Records from a dataset
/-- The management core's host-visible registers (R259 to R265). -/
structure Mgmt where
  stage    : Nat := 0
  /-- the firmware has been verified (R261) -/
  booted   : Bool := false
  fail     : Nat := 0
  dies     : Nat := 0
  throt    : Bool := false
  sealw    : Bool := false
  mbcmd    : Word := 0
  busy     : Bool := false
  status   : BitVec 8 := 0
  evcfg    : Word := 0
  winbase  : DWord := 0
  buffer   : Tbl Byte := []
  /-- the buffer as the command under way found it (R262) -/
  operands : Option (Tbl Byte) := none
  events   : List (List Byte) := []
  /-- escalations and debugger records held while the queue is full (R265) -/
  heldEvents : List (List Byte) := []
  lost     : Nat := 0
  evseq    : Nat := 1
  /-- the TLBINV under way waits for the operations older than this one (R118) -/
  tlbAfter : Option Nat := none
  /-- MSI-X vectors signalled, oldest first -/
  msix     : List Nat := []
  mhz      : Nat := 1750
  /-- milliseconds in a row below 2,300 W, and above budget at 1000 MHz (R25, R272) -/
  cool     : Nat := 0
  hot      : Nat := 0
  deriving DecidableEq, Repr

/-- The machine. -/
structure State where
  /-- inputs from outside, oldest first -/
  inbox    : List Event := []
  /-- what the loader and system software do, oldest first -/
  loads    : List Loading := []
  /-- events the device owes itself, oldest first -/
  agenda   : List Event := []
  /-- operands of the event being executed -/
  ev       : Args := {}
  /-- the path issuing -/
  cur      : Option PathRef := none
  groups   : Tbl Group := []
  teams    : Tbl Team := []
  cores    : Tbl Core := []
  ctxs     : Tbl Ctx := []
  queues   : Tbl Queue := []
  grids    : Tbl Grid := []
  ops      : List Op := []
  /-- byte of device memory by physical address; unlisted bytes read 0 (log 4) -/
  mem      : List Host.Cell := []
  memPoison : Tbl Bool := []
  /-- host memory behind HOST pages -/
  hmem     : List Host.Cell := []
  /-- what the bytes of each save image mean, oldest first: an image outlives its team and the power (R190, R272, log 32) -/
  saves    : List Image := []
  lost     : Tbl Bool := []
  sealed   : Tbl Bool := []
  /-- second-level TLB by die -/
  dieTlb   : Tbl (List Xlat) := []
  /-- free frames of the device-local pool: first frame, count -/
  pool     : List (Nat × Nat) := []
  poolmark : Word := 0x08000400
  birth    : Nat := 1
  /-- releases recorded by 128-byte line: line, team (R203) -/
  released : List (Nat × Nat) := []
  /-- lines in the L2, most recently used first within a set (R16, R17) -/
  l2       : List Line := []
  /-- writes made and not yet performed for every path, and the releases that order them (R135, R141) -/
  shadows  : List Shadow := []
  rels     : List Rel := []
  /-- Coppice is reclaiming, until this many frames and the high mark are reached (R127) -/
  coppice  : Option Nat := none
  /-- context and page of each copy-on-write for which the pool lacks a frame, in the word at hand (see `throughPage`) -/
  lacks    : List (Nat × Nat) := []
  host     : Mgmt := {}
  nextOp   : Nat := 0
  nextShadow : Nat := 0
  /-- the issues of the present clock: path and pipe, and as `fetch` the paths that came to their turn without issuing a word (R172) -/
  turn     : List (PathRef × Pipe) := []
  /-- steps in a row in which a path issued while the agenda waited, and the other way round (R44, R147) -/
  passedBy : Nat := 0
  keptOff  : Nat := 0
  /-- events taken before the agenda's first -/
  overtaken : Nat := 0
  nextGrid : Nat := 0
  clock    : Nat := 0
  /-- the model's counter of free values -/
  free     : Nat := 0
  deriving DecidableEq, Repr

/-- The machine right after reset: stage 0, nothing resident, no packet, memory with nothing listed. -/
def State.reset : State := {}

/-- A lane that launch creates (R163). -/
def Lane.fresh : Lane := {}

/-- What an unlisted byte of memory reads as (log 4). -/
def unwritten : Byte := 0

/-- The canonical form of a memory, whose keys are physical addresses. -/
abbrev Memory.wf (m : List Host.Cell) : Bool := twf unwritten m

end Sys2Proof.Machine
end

• [Goal of the exercise]: In full and without alteration, retype the entries above.

• [Reply to the task]:
/-- The management core's host-visible registers (R259 to R265). -/
structure Mgmt where
  stage    : Nat := 0
  /-- the firmware has been verified (R261) -/
  booted   : Bool := false
  fail     : Nat := 0
  dies     : Nat := 0
  throt    : Bool := false
  sealw    : Bool := false
  mbcmd    : Word := 0
  busy     : Bool := false
  status   : BitVec 8 := 0
  evcfg    : Word := 0
  winbase  : DWord := 0
  buffer   : Tbl Byte := []
  /-- the buffer as the command under way found it (R262) -/
  operands : Option (Tbl Byte) := none
  events   : List (List Byte) := []
  /-- escalations and debugger records held while the queue is full (R265) -/
  heldEvents : List (List Byte) := []
  lost     : Nat := 0
  evseq    : Nat := 1
  /-- the TLBINV under way waits for the operations older than this one (R118) -/
  tlbAfter : Option Nat := none
  /-- MSI-X vectors signalled, oldest first -/
  msix     : List Nat := []
  mhz      : Nat := 1750
  /-- milliseconds in a row below 2,300 W, and above budget at 1000 MHz (R25, R272) -/
  cool     : Nat := 0
  hot      : Nat := 0
  deriving DecidableEq, Repr

/-- The machine. -/
structure State where
  /-- inputs from outside, oldest first -/
  inbox    : List Event := []
  /-- what the loader and system software do, oldest first -/
  loads    : List Loading := []
  /-- events the device owes itself, oldest first -/
  agenda   : List Event := []
  /-- operands of the event being executed -/
  ev       : Args := {}
  /-- the path issuing -/
  cur      : Option PathRef := none
  groups   : Tbl Group := []
  teams    : Tbl Team := []
  cores    : Tbl Core := []
  ctxs     : Tbl Ctx := []
  queues   : Tbl Queue := []
  grids    : Tbl Grid := []
  ops      : List Op := []
  /-- byte of device memory by physical address; unlisted bytes read 0 (log 4) -/
  mem      : List Host.Cell := []
  memPoison : Tbl Bool := []
  /-- host memory behind HOST pages -/
  hmem     : List Host.Cell := []
  /-- what the bytes of each save image mean, oldest first: an image outlives its team and the power (R190, R272, log 32) -/
  saves    : List Image := []
  lost     : Tbl Bool := []
  sealed   : Tbl Bool := []
  /-- second-level TLB by die -/
  dieTlb   : Tbl (List Xlat) := []
  /-- free frames of the device-local pool: first frame, count -/
  pool     : List (Nat × Nat) := []
  poolmark : Word := 0x08000400
  birth    : Nat := 1
  /-- releases recorded by 128-byte line: line, team (R203) -/
  released : List (Nat × Nat) := []
  /-- lines in the L2, most recently used first within a set (R16, R17) -/
  l2       : List Line := []
  /-- writes made and not yet performed for every path, and the releases that order them (R135, R141) -/
  shadows  : List Shadow := []
  rels     : List Rel := []
  /-- Coppice is reclaiming, until this many frames and the high mark are reached (R127) -/
  coppice  : Option Nat := none
  /-- context and page of each copy-on-write for which the pool lacks a frame, in the word at hand (see `throughPage`) -/
  lacks    : List (Nat × Nat) := []
  host     : Mgmt := {}
  nextOp   : Nat := 0
  nextShadow : Nat := 0
  /-- the issues of the present clock: path and pipe, and as `fetch` the paths that came to their turn without issuing a word (R172) -/
  turn     : List (PathRef × Pipe) := []
  /-- steps in a row in which a path issued while the agenda waited, and the other way round (R44, R147) -/
  passedBy : Nat := 0
  keptOff  : Nat := 0
  /-- events taken before the agenda's first -/
  overtaken : Nat := 0
  nextGrid : Nat := 0
  clock    : Nat := 0
  /-- the model's counter of free values -/
  free     : Nat := 0
  deriving DecidableEq, Repr

/-- The machine right after reset: stage 0, nothing resident, no packet, memory with nothing listed. -/
def State.reset : State := {}

/-- A lane that launch creates (R163). -/
def Lane.fresh : Lane := {}

/-- What an unlisted byte of memory reads as (log 4). -/
def unwritten : Byte := 0

/-- The canonical form of a memory, whose keys are physical addresses. -/
abbrev Memory.wf (m : List Host.Cell) : Bool := twf unwritten m

end Sys2Proof.Machine
end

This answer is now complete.